What a strange word that is: gone.
Gone, Gone, Gone beyond Gone utterly beyond
Like many of us, I can’t quite believe it.
Michael’s face keeps popping up on my Facebook feed, and for a split-second my mind thinks it’s a new blog or an unheard podcast or an upcoming retreat, for the briefest moment excited to see what wisdom offering might be around the corner.
And then I remember he is gate gate paragate parasamgate bodhi svaha
Gone from suffering into the liberation from suffering.
*
Memorials have been appearing regularly; graceful, all.

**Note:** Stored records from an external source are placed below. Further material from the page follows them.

-- ==== Sys2Proof/Machine/Board.lean ====
section
/-! DEFINITION. The Order Board's taking of an order and of a cancel (R190, R192), the configuration checks and the
adoption (R201, R202), and SERVICE and DOZE entry (R201, R203). -/

namespace Sys2Proof.Machine

/-! ### The Configuration Page (R201, 11.6) -/

def Part.pageWord (p : Part) (i : Nat) : Nat := (Memory.readWord p.port.memory i).toNat
def Part.pageBit (p : Part) (i k : Nat) : Bool := bitAt (Memory.readWord p.port.memory i) k

/-- The page's items (11.6). -/
def Part.page (p : Part) : Config where
  relockTime := p.pageWord 272
  selectiveUnlock := p.pageBit 273 0
  entryUnlocksAll := p.pageBit 273 1
  driveAwayLock := p.pageBit 273 2
  unlockAtIgnitionOff := p.pageBit 273 3
  latchPulse := p.pageWord 274
  confirmWindow := p.pageWord 275
  pwmFrequency := p.pageWord 276
  rampTime := p.pageWord 277
  softStopOffset := p.pageWord 278
  slowZone := p.pageWord 279
  ventDepth := p.pageWord 280
  pinchZone := p.pageWord 281
  absoluteLimit := p.pageWord 282
  pinchRatio := p.pageWord 283
  forceRatio := p.pageWord 284
  reversalDistance := p.pageWord 285
  heatLimit := p.pageWord 286
  heatResume := p.pageWord 287
  lowEntry := p.pageWord 288
  lowExit := p.pageWord 289
  criticalEntry := p.pageWord 290
  criticalExit := p.pageWord 291
  normalBudget := p.pageWord 292
  lowBudget := p.pageWord 293
  dozeDwell := p.pageWord 294
  receiverPeriod := p.pageWord 295
  insideThreshold := p.pageWord 296
  outsideThreshold := p.pageWord 297
  wakeTouch := p.pageBit 298 0
  wakePulls := p.pageBit 298 1
  wakeSwitches := p.pageBit 298 2
  wakeRocker := p.pageBit 298 3
  wakeTailgate := p.pageBit 298 4

def within (lo hi v : Nat) : Bool := decide (lo ≤ v ∧ v ≤ hi)

/-- Check 0: no word of the page has a parity error. -/
def Part.pageSound (p : Part) : Bool :=
  p.port.parity.all fun c => !(decide (272 ≤ c.1 ∧ c.1 ≤ 351))

/-- Checks 1 to 13, each with its number (R201). -/
def configChecks (g : Config) : List (Nat × Bool) :=
  [(1, decide (g.relockTime = 0) || within 10000 120000 g.relockTime),
   (2, within 80 400 g.latchPulse),
   (3, within 100 1000 g.confirmWindow),
   (4, within 160 250 g.pwmFrequency),
   (5, within 50 300 g.rampTime && within 4 20 g.softStopOffset && decide (g.softStopOffset < g.slowZone) &&
     decide (g.slowZone ≤ 200) && decide (g.softStopOffset + g.slowZone < g.ventDepth) && decide (g.ventDepth ≤ 600)),
   (6, within 100 600 g.pinchZone && within 20 200 g.absoluteLimit),
   (7, within 5 60 g.pinchRatio && within 5 60 g.forceRatio && decide (g.pinchRatio ≤ g.forceRatio)),
   (8, within 100 1000 g.reversalDistance),
   (9, decide (1 ≤ g.heatResume) && decide (g.heatResume < g.heatLimit) && decide (g.heatLimit ≤ 2000)),
   (10, within 6000 14000 g.lowEntry && within 6000 14000 g.lowExit && within 6000 14000 g.criticalEntry &&
     within 6000 14000 g.criticalExit && decide (g.criticalEntry + 200 ≤ g.criticalExit) &&
     decide (g.criticalExit ≤ g.lowEntry) && decide (g.lowEntry + 200 ≤ g.lowExit)),
   (11, within 4 12 g.normalBudget && decide (2 ≤ g.lowBudget) && decide (g.lowBudget ≤ g.normalBudget)),
   (12, within 5000 600000 g.dozeDwell && within 50 1000 g.receiverPeriod),
   (13, within 1 255 g.insideThreshold && within 1 255 g.outsideThreshold &&
     decide (g.outsideThreshold ≤ g.insideThreshold))]

/-- The number of the first check that fails (R201). -/
def Part.failingCheck (p : Part) : Option Nat :=
  if p.pageSound then ((configChecks p.page).find? fun k => !k.2).map (·.1) else some 0

/-- The page is adopted: the items in force, the candidate emptied, the thermal blocks judged afresh, window FL first and RR
last (log 100), the arbiter at its new budget (R201, R162, R68, R96). -/
def Part.adopt (p : Part) : Part :=
  let q := { p with check := .passed, cfg := p.page, supply := { p.supply with candidate := none } }
  (q.eachCorner Part.judgeThermal).meetBudget p.budget

/-! ### RECONFIGURE (R202) -/

def Part.reconfigure (p : Part) (s : Slot) : Part :=
  if p.quiet then
    match p.failingCheck with
    | some n => { p with check := .failed n }.orderRefused s .config (packWord [numField 4 n])
    | none => (p.orderTaken s).adopt.orderDone s .completed
  else p.orderRefused s .busy

/-! ### SET-WINDOW-LOCKOUT, LOCK-DOORS, SET-CHILD-LOCK, LOCATE-FOB orders (R57, R9, R25, R125) -/

def Part.lockoutOrder (p : Part) (s : Slot) (on : Bool) : Part :=
  let q := p.orderTaken s
  let q := if p.lockout = on then q else q.changeLockout true on
  q.orderDone s .completed (packWord [lockoutField on])

/-- The results: action taken, doors changed, doors LOCK-PENDING (11.6); the action asked for (R5) stays in the slot's
parameter word 1 (log 81). -/
def Part.lockDoorsOrder (p : Part) (s : Slot) (a : LockAction) (who : PerDoor Bool) : Part :=
  if p.lockRefused a then p.orderRefused s .crashLatch
  else
    let q := (p.orderTaken s).lockAction .order a who
    q.orderDone s .completed
      (packWord [actionField (p.doors.taken a), doorSet (p.lockChanges a who), doorSet q.doors.lockPendingSet])

def Part.childLockOrder (p : Part) (s : Slot) (rl rr : Bool) (child : ChildLock) : Part :=
  if child = .engaged ∧ p.crashSet = true then p.orderRefused s .crashLatch
  else
    let q := (p.orderTaken s).changeChildLocks true (if rl then child else p.doors.childRL) (if rr then child else p.doors.childRR)
    q.orderDone s .completed (packWord [childField q.doors.childRL, childField q.doors.childRR])

def Part.locateOrder (p : Part) (s : Slot) (set : PerAntenna Bool) : Part :=
  p.searchRequest ⟨.locate, none, some set, [], false, p.clock⟩ (some s)

/-! ### Taking an order (R190) -/

/-- The owner's part of an order that has passed the common checks. -/
def Part.serveOrder (p : Part) (s : Slot) : Order → Part
  | .lockDoors a who => p.lockDoorsOrder s a who
  | .setChildLock rl rr child => p.childLockOrder s rl rr child
  | .releaseLatch d => p.releaseOrder s d
  | .moveWindow c t => p.moveOrder s c t
  | .setWindowLockout on => p.lockoutOrder s on
  | .learnWindow c => p.learnOrder s c
  | .locateFob a => p.locateOrder s a
  | .enrolFob f => p.enrolOrder s f
  | .dismissFob f => p.dismissOrder s f
  | .suspendFob f r => p.suspendOrder s f r
  | .combined k => p.combinedOrder s k
  | .releaseCrash => p.releaseCrash s
  | .reconfigure => p.reconfigure s

/-- The common checks, in order, then the owner (R190). -/
def Part.takeOrder (p : Part) (s : Slot) : Part :=
  match kindOf (p.head s).kind with
  | none => p.orderRefused s .unknownKind
  | some k =>
    if !p.orderSound s k then p.orderRefused s .parity
    else if p.inSafeHold then p.orderRefused s .safeHold
    else if !p.inService then p.orderRefused s .notInService
    else
      match p.readOrder s k with
      | none => p.orderRefused s .badParameter
      | some o => p.serveOrder s o

/-- Every order POSTED, in slot order, each completely before the next (R190). -/
def Part.takePosted (p : Part) : Part :=
  (List.finRange 16).foldl (fun q s => if (q.head s).state = .posted then settle (·.takeOrder s) q else q) p

/-- A cancel handed to the order's owner, which ends the order in the event (R192). -/
def Part.cancelOrder (p : Part) (s : Slot) : Part :=
  match kindOf (p.head s).kind with
  | some .releaseLatch => p.cancelRelease s
  | some .moveWindow | some .learnWindow => p.cancelMove s
  | some .locateFob => p.cancelLocate s
  | some .enrolFob | some .dismissFob | some .suspendFob => p.cancelFob s
  | some .comfortClose | some .comfortOpen | some .vent => p.cancelOperation s
  | _ => p.orderDone s .cancelled

/-! ### SERVICE, DOZE, SAFE-HOLD -/

/-- The doze dwell starts from full (R203). -/
def Part.startDwell (p : Part) : Part := { p with dwell := some (p.clock + p.cfg.dozeDwell) }

/-- Activity restarts the dwell in SERVICE (R203). -/
def Part.activity (p : Part) : Part := if p.inService then p.startDwell else p

/-- The switches away from NEUTRAL are marked spent as SERVICE is entered, but for those with a held change (R52, R72,
R180). -/
def Part.spendHeld (p : Part) (but : List Input) : Part :=
  Switch.all.foldl (fun q sw =>
    if decide ((q.input (.switch sw)).level = .rest) || but.contains (.switch sw) then q else markSpent q sw true) p

/-- R201: the checks pass and the part enters SERVICE. -/
def Part.enterService (p : Part) : Part :=
  let q := settle (fun q => q.adopt) p
  let q := (q.setState .service).appendRow serviceEnteredRow
  (q.startDwell.spendHeld []).takePosted

/-- R201: a write of 1 to START in HELD. -/
def Part.startWrite (p : Part) : Part :=
  if p.state = .held then
    match p.failingCheck with
    | some n => { p with check := .failed n }.appendRow (configFailedRow n)
    | none => p.enterService
  else p

/-- R203: the dwell expires. DOZE is entered without a re-reference watch: one still running ends without a row (R95;
log 68). -/
def Part.dwellExpiry (p : Part) : Part :=
  if p.inService && due p.dwell p.clock then
    if p.mayDoze then
      let q := p.eachCorner Part.endWatch
      { (q.setState .doze).appendRow dozeEnteredRow with
        dwell := none
        listen := some ⟨p.cfg.receiverPeriod, p.clock, none⟩ }
    else p.startDwell
  else p

/-- R203, R147: a listen window opens at the start of each receiver period, for 5 ms (log 25). -/
def Part.listenWindow (p : Part) : Part :=
  match p.listen with
  | none => p
  | some l =>
    if l.next ≤ p.clock then
      { p with listen := some { l with next := l.next + max 1 l.period, openUntil := some (p.clock + 5) } }
    else p

/-- Every block takes the entry into SAFE-HOLD: doors, windows, Sequencer, searches, trackers, posted orders (R18, R11,
R72, R159, R129, R147, R190; log 38). The windows FL to RR, each one's stop and then its pending command before the next one's
(log 100), the trackers of fobs 0 to 3 (log 101). -/
def Part.safeHoldBlocks (p : Part) : Part :=
  let q := p.setDoors { p.doors with relock := none, press := none }
  let q := settle (fun q => (q.eachCorner Part.windowSafeHold).safeHoldOperation) q
  let q := q.abortSearches .safeHold
  (q.eachFob Part.resetTracker).takePosted

end Sys2Proof.Machine
end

Michael’s brother Jayme’s hauntingly-perfect eulogy about the wide wake that Michael leaves. The heartbreakingly-real, yet unbelievably-grounded regular FB updates from Carina and team. Compassionate tributes from Spirituality and Health and Tricycle and Lion’s Roar, the Buddhist community coming together in their collective grief. Matthew Remski reading Michael’s letters about how family wakes us up. Mainstream media coverage in The Washington Post and The Globe and Mail, complicated pieces often written from a secular perspective that throw around thorny phrases like “charismatic guru” and “opioid overdose.”
In the wake of Michael’s unexpected death, the overarching themes from conversations amongst my yoga teacher colleagues have been:
1) ohmigod this is so f*cking sad, and
2) we have GOT to talk more transparently about mental health in the yoga and wellness communities.

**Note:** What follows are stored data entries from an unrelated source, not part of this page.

-- ==== Sys2Proof/Safety.lean ====
section
/-! DEFINITION. The laws of the part that every step is to keep: the stored bytes and the scroll, the doors against
their ajar contacts (R2), the crash latch (R169), the drive units and grants (R100, R62), the search list (R110), the dirty
set (R206), the candidates (R135), the entries of a running operation (R154); when each timer event is due (log 1); and the
predicates the statements share, among them the pinch judgement of a pulse (R78), the order of withdrawals (R107) and the
configuration checks (R201). -/

namespace Sys2Proof.Machine

/-! ### Laws of every state -/

/-- The stored bytes and parity marks are in canonical form, and the scroll is within its bounds (R193). -/
def Part.tidy (p : Part) : Prop :=
  Memory.wf p.port.memory = true ∧ Memory.wf p.port.parity = true ∧ p.scroll.start < 128 ∧ p.scroll.unread ≤ 128

/-- A door's lock state fits its ajar field (R2): OPEN is UNLOCKED or LOCK-PENDING, CLOSED is not LOCK-PENDING. -/
def DoorRec.fits (d : DoorRec) : Prop :=
  (d.ajar = .isOpen → d.lock = .unlocked ∨ d.lock = .lockPending) ∧ (d.ajar = .isClosed → d.lock ≠ .lockPending)

/-- A lock record as it is stored: LOCK-PENDING is stored as LOCKED (R26). -/
def LockKeep.storable (k : LockKeep) : Prop := ∀ d, k.locks.get d ≠ .lockPending

def Content.storable : Content → Prop
  | .lock k => k.storable
  | .fob _ _ | .window _ _ => True

/-- Every door fits (R2), and no stored or commencing lock record holds LOCK-PENDING (R26). -/
def Part.doorsFit (p : Part) : Prop :=
  (∀ d, (p.door d).fits) ∧ (∀ k, p.store.copies.lock.newer = some k → k.storable) ∧
    (∀ k, p.store.copies.lock.older = some k → k.storable) ∧ (∀ k, p.store.commit = some k → k.content.storable)

/-- What the crash latch holds while it is set (R169): no door LOCKED, DEADLOCKED or LOCK-PENDING, no child lock
ENGAGED, no window CLOSING. -/
def Part.crashHolds (p : Part) : Prop :=
  p.crashSet = true →
    (∀ d, (p.door d).lock = .unlocked) ∧ p.doors.childRL = .released ∧ p.doors.childRR = .released ∧
      ∀ c, (p.window c).motion ≠ .closing

/-- What keeps `crashHolds`: while the latch is set no pending command closes, the provisional period has settled
everything, and the part is not in the full self-test's DRIVERS stage. -/
def Part.crashSafe (p : Part) : Prop :=
  p.crashHolds ∧
    (p.crashSet = true →
      (∀ c x, (p.window c).pending = some x → x.cmd.dir = .opening) ∧
        (∀ t, p.doors.settling = some t → t = ⟨allDoors, true, true⟩) ∧ p.state ≠ .start .full .drivers)

/-- The units held outside escape releases. -/
def plainUnits (l : List Holder) : Nat := unitsHeld (l.filter fun h => decide (h.prec ≠ .escape))

/-- Outside escape releases the units held fit the budget in force (R100). -/
def Part.unitsFit (p : Part) : Prop := plainUnits p.holders ≤ p.budget

/-- A window holds a grant (R62, R98). -/
def Part.holdsGrant (p : Part) (c : Corner) : Prop := ∃ h ∈ p.holders, h.actuator = .window c

/-- Every window that is not STOPPED holds a grant (R62, R98), and every holder and every waiting request has the units of its
actuator, 2 for a window and 1 for a latch (R98, R99). -/
def Part.grantsFit (p : Part) : Prop :=
  (∀ c, (p.window c).motion ≠ .stopped → p.holdsGrant c) ∧
    (∀ h ∈ p.holders, h.units = match h.actuator with | .window _ => 2 | .latch _ => 1) ∧
    ∀ w ∈ p.waiting, w.units = match w.actuator with | .window _ => 2 | .latch _ => 1

/-- The search list: at most six requests, no two with the same purpose and door (R110). -/
def Part.searchesFit (p : Part) : Prop :=
  p.locator.list.length ≤ 6 ∧ p.locator.list.Pairwise fun a b => a.matches_ b = false

/-- The dirty set holds no record twice (R206). -/
def Part.dirtyFits (p : Part) : Prop := p.store.dirty.Nodup

/-- A candidate's counter stands above the stored one (R135, R136). -/
def Part.candidatesFit (p : Part) : Prop :=
  ∀ f k, (p.fob f).candidate = some k → (p.fob f).keep.counter.toNat < k.counter.toNat

/-- A window's pending command stands only while the window is STOPPED (R58, R61), and a WAITING or MOVING entry of a running
operation has its window's command (R149, R152 to R154): no learn on the window, and mover SEQUENCER for the pending command
of a WAITING entry and for the move of a MOVING one. -/
def Part.entryFits (p : Part) (c : Corner) : Prop :=
  ((p.window c).pending ≠ none → (p.window c).motion = .stopped) ∧
    ∀ o, p.operation = some o → o.ended = none →
      ((o.entries.get c).state = .waiting → (p.monitor c).learn = none ∧
        ∃ x, (p.window c).pending = some x ∧ x.cmd.mover = .sequencer) ∧
      ((o.entries.get c).state = .moving → (p.monitor c).learn = none ∧
        (p.window c).underWay = true ∧ (p.window c).mover = some .sequencer)

def Part.entriesFit (p : Part) : Prop := ∀ c, p.entryFits c
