/-! ### Supply -/

/-- A class change (R164) and a fall of the budget (R96, R107), nothing waiting in the arbiter's list. The third agreeing
measurement: where the new class's budget is below the one in force, holders are withdrawn one at a time, WINDOW holders newest
first and then RELEASE holders newest first, until the units held fit or only escapes are left; a window withdrawn stops with
SUPPLY and its MOVE-WINDOW order ends SUPPLY, a release ends ABORTED-SUPPLY with its orders, every other window and latch stays;
a higher or equal budget withdraws nothing. The LF drivers follow the class; no commit begins at CRITICAL, and the oldest dirty
record's begins as the class leaves it; with no holder and no search the CLASS-CHANGED row alone is handed over. An adoption at
the START write in HELD that lowers the budget withdraws in the same way. That the commit begins in the event (log 12),
and that in DOZE the LF drivers stay disabled whatever the class (log 42), are the model's readings. -/
def Obligations.BudgetFallsWithdrawHolders : Prop :=
  (∀ (s : Sys2Proof.Machine.State) (mv : Nat), s.part.state ≠ .start .full .drivers → s.part.waiting = [] →
    let now := s.part.supply
    let ind := indicated s.part.cfg now.cls mv
    let budget := match ind with | .normal => s.part.cfg.normalBudget | .low => s.part.cfg.lowBudget | .critical => 0
    let all := s.part.holders
    let ended := fun (p : Sys2Proof.Machine.Part) (k : Slot) (o : OrderOutcome) =>
      p.head k = { s.part.head k with state := .done, code := BitVec.ofNat 8 o.code }
    ind ≠ now.cls → now.candidate = some ⟨ind, 2⟩ →
    (s.part.budget ≤ budget → Completes (.batteryMeasurement mv) s fun p => p.holders = all ∧ p.waiting = [] ∧
      p.windows = s.part.windows ∧ p.latches = s.part.latches) ∧
    (budget < s.part.budget → ∃ n, withdrawalsMeet all budget n ∧ Completes (.batteryMeasurement mv) s fun p =>
      let gone := fun a => a ∈ (withdrawalOrder all).take n
      p.holders = afterWithdrawals all n ∧ p.waiting = [] ∧
      (∀ c, (gone (.window c) → (p.window c).motion = .stopped ∧ (p.window c).lastStop = some .supply ∧
          (p.window c).mover = none ∧ (p.window c).movingFlag = false) ∧
        (¬ gone (.window c) → p.window c = s.part.window c)) ∧
      (∀ d, (p.door d).lock = (s.part.door d).lock ∧
        (gone (.latch d) → p.latch d = none ∧ (s.part.latch d ≠ none → (p.door d).outcome = some .abortedSupply)) ∧
        (¬ gone (.latch d) → p.latch d = s.part.latch d ∧ (p.door d).outcome = (s.part.door d).outcome)) ∧
      (s.part.latchesIdle = true → s.part.sequencerRuns = false → ∀ c k, gone (.window c) →
        (s.part.window c).motion ≠ .reversing → (s.part.window c).mover = some (.order k) → ended p k .supply) ∧
      (s.part.noSearch = true → (∀ c, (s.part.window c).mover = none) → ∀ d op, gone (.latch d) →
        s.part.latch d = some op → ∀ k ∈ op.orders, ended p k .abortedSupply)) ∧
    Completes (.batteryMeasurement mv) s fun p => p.state = s.part.state ∧
      p.lfDrivers = decide (ind ≠ .critical ∧ s.part.state ≠ .doze) ∧
      (ind = .critical → s.part.store.commit = none → p.store.commit = none) ∧
      (now.cls = .critical → ∀ r rest, s.part.store.dirty = r :: rest → s.part.store.commit = none →
        s.part.store.ready = true → p.store.dirty = rest ∧
          p.store.commit = some ⟨s.part.contentOf r, s.part.clock + 6, false⟩) ∧
      (s.part.tidy → all = [] → s.part.noSearch = true → s.part.addsRow p (classChangedRow now.cls ind mv))) ∧
  ∀ (s : Sys2Proof.Machine.State) (w : HostWord), s.part.state = .held → s.part.port.served = true → w.value = 1 →
    s.part.failingCheck = none → s.part.waiting = [] → (∀ k, (s.part.head k).state ≠ .posted) →
    let all := s.part.holders
    let budget := match s.part.supply.cls with
      | .normal => s.part.page.normalBudget
      | .low => s.part.page.lowBudget
      | .critical => 0
    budget < s.part.budget → ∃ n, withdrawalsMeet all budget n ∧ Completes (.memoryWrite 259 [w]) s fun p =>
      let gone := fun a => a ∈ (withdrawalOrder all).take n
      p.holders = afterWithdrawals all n ∧ p.waiting = [] ∧ p.state = .service ∧
      (∀ c, (gone (.window c) → (p.window c).motion = .stopped ∧ (p.window c).lastStop = some .supply) ∧
        (¬ gone (.window c) → (p.window c).motion = (s.part.window c).motion)) ∧
      ∀ d, (gone (.latch d) → p.latch d = none ∧ (s.part.latch d ≠ none → (p.door d).outcome = some .abortedSupply)) ∧
        (¬ gone (.latch d) → p.latch d = s.part.latch d)

/-- R163: three consecutive measurements that indicate the same class other than the one in force change it; the
candidate holds the readings before. Not in the full self-test's DRIVERS stage, whose readings R165 collects. What a
measurement indicates from each class in force is R162's table. With the change the budget in force is that of R96's table, and
at CRITICAL every search has ended (R164). -/
def Obligations.ThreeAgreeingMeasurementsChangeTheClass : Prop :=
  (∀ (s : Sys2Proof.Machine.State) (mv : Nat), s.part.state ≠ .start .full .drivers →
    let now := s.part.supply
    let ind := indicated s.part.cfg now.cls mv
    (ind = now.cls → Completes (.batteryMeasurement mv) s fun p =>
      p.supply = { now with millivolts := mv, candidate := none } ∧ p.windows = s.part.windows ∧ p.doors = s.part.doors) ∧
    (ind ≠ now.cls → (∀ k, now.candidate = some k → k.cls ≠ ind) → Completes (.batteryMeasurement mv) s fun p =>
      p.supply = { now with millivolts := mv, candidate := some ⟨ind, 1⟩ } ∧ p.windows = s.part.windows) ∧
    (ind ≠ now.cls → now.candidate = some ⟨ind, 1⟩ → Completes (.batteryMeasurement mv) s fun p =>
      p.supply = { now with millivolts := mv, candidate := some ⟨ind, 2⟩ } ∧ p.windows = s.part.windows) ∧
    (ind ≠ now.cls → now.candidate = some ⟨ind, 2⟩ → Completes (.batteryMeasurement mv) s fun p =>
      p.supply = { now with cls := ind, millivolts := mv, candidate := none } ∧
      p.budget = (match ind with | .normal => s.part.cfg.normalBudget | .low => s.part.cfg.lowBudget | .critical => 0) ∧
      (ind = .critical → p.locator.list = [] ∧ p.locator.flight = none) ∧ p.crash = s.part.crash ∧
      ∀ d, (p.door d).lock = (s.part.door d).lock)) ∧
  ∀ (g : Sys2Proof.Config) (mv : Nat),
    (mv < g.criticalEntry → indicated g .normal mv = .critical ∧ indicated g .low mv = .critical) ∧
    (g.criticalEntry ≤ mv → mv < g.lowEntry → indicated g .normal mv = .low) ∧
    (g.criticalEntry ≤ mv → g.lowEntry ≤ mv → indicated g .normal mv = .normal) ∧
    (g.criticalEntry ≤ mv → g.lowExit < mv → indicated g .low mv = .normal) ∧
    (g.criticalEntry ≤ mv → mv ≤ g.lowExit → indicated g .low mv = .low) ∧
    (g.lowExit < mv → indicated g .critical mv = .normal) ∧
    (g.criticalExit < mv → mv ≤ g.lowExit → indicated g .critical mv = .low) ∧
    (mv ≤ g.criticalExit → mv ≤ g.lowExit → indicated g .critical mv = .critical)

/-! ### Timers of doors, arbiter, latches and windows -/

/-- RELOCK_EXPIRY (R19, R20): a due relock timer, in a state with door service but SAFE-HOLD, is stopped and, with the
crash latch clear, no door is left UNLOCKED. HOLD_TRACKER_EXPIRY (R141): 300 ms after the fob's last frame a tracker that
is not IDLE becomes IDLE. That either command changes nothing while its timer is not due is the model's choice (log 3). -/
def Obligations.RelockAndHoldTimersActWhenDue : Prop :=
  (∀ s : Sys2Proof.Machine.State, s.part.doorService = true → s.part.inSafeHold = false →
    (due s.part.doors.relock s.part.clock = true → s.part.crashSet = false → Completes .relockExpiry s fun p =>
      p.doors.relock = none ∧ s.part.sameElsewhere p ∧ p.latches = s.part.latches ∧
      ∀ d, (p.door d).ajar = (s.part.door d).ajar ∧ (p.door d).lock ≠ .unlocked ∧
        ((s.part.door d).lock ≠ .unlocked → (p.door d).lock = (s.part.door d).lock) ∧
        ((s.part.door d).ajar = .isClosed → (s.part.door d).lock = .unlocked → (p.door d).lock = .locked)) ∧
    (due s.part.doors.relock s.part.clock = false → exec .relockExpiry s = .next s)) ∧
  ∀ (s : Sys2Proof.Machine.State) (f : Fob) (l : LastFrame), (s.part.fob f).lastFrame = some l →
    (l.time + 300 ≤ s.part.clock → (s.part.fob f).tracker ≠ .idle → Completes (.holdTrackerExpiry f) s fun p =>
      (p.fob f).tracker = .idle ∧ (p.fob f).keep = (s.part.fob f).keep ∧ p.doors = s.part.doors ∧
      ∀ g, g ≠ f → (s.part.fob g).same (p.fob g)) ∧
    (s.part.clock < l.time + 300 → exec (.holdTrackerExpiry f) s = .next s)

Yoga teachers: how has this tragedy touched your hearts and minds?
And where do we go from here?
*
It is 2008.
Michael’s first book, The Inner Tradition Of Yoga, has just been published. There’s not much else out there like it.
I stumble across a copy in the philosophy section of an honest-to-god real-life Barnes & Noble, back when there was such a thing in San Francisco’s Union Square. I read half of it immediately, inspired, sitting there on the floor in a caffeinated half-lotus.
The next day, ensconced in a cafe on Polk Street, the guy to my left taps my shoulder, leans over, gestures at the cover, and asks incredulously, “The inner tradition of yoga?!? Is there even such a thing??”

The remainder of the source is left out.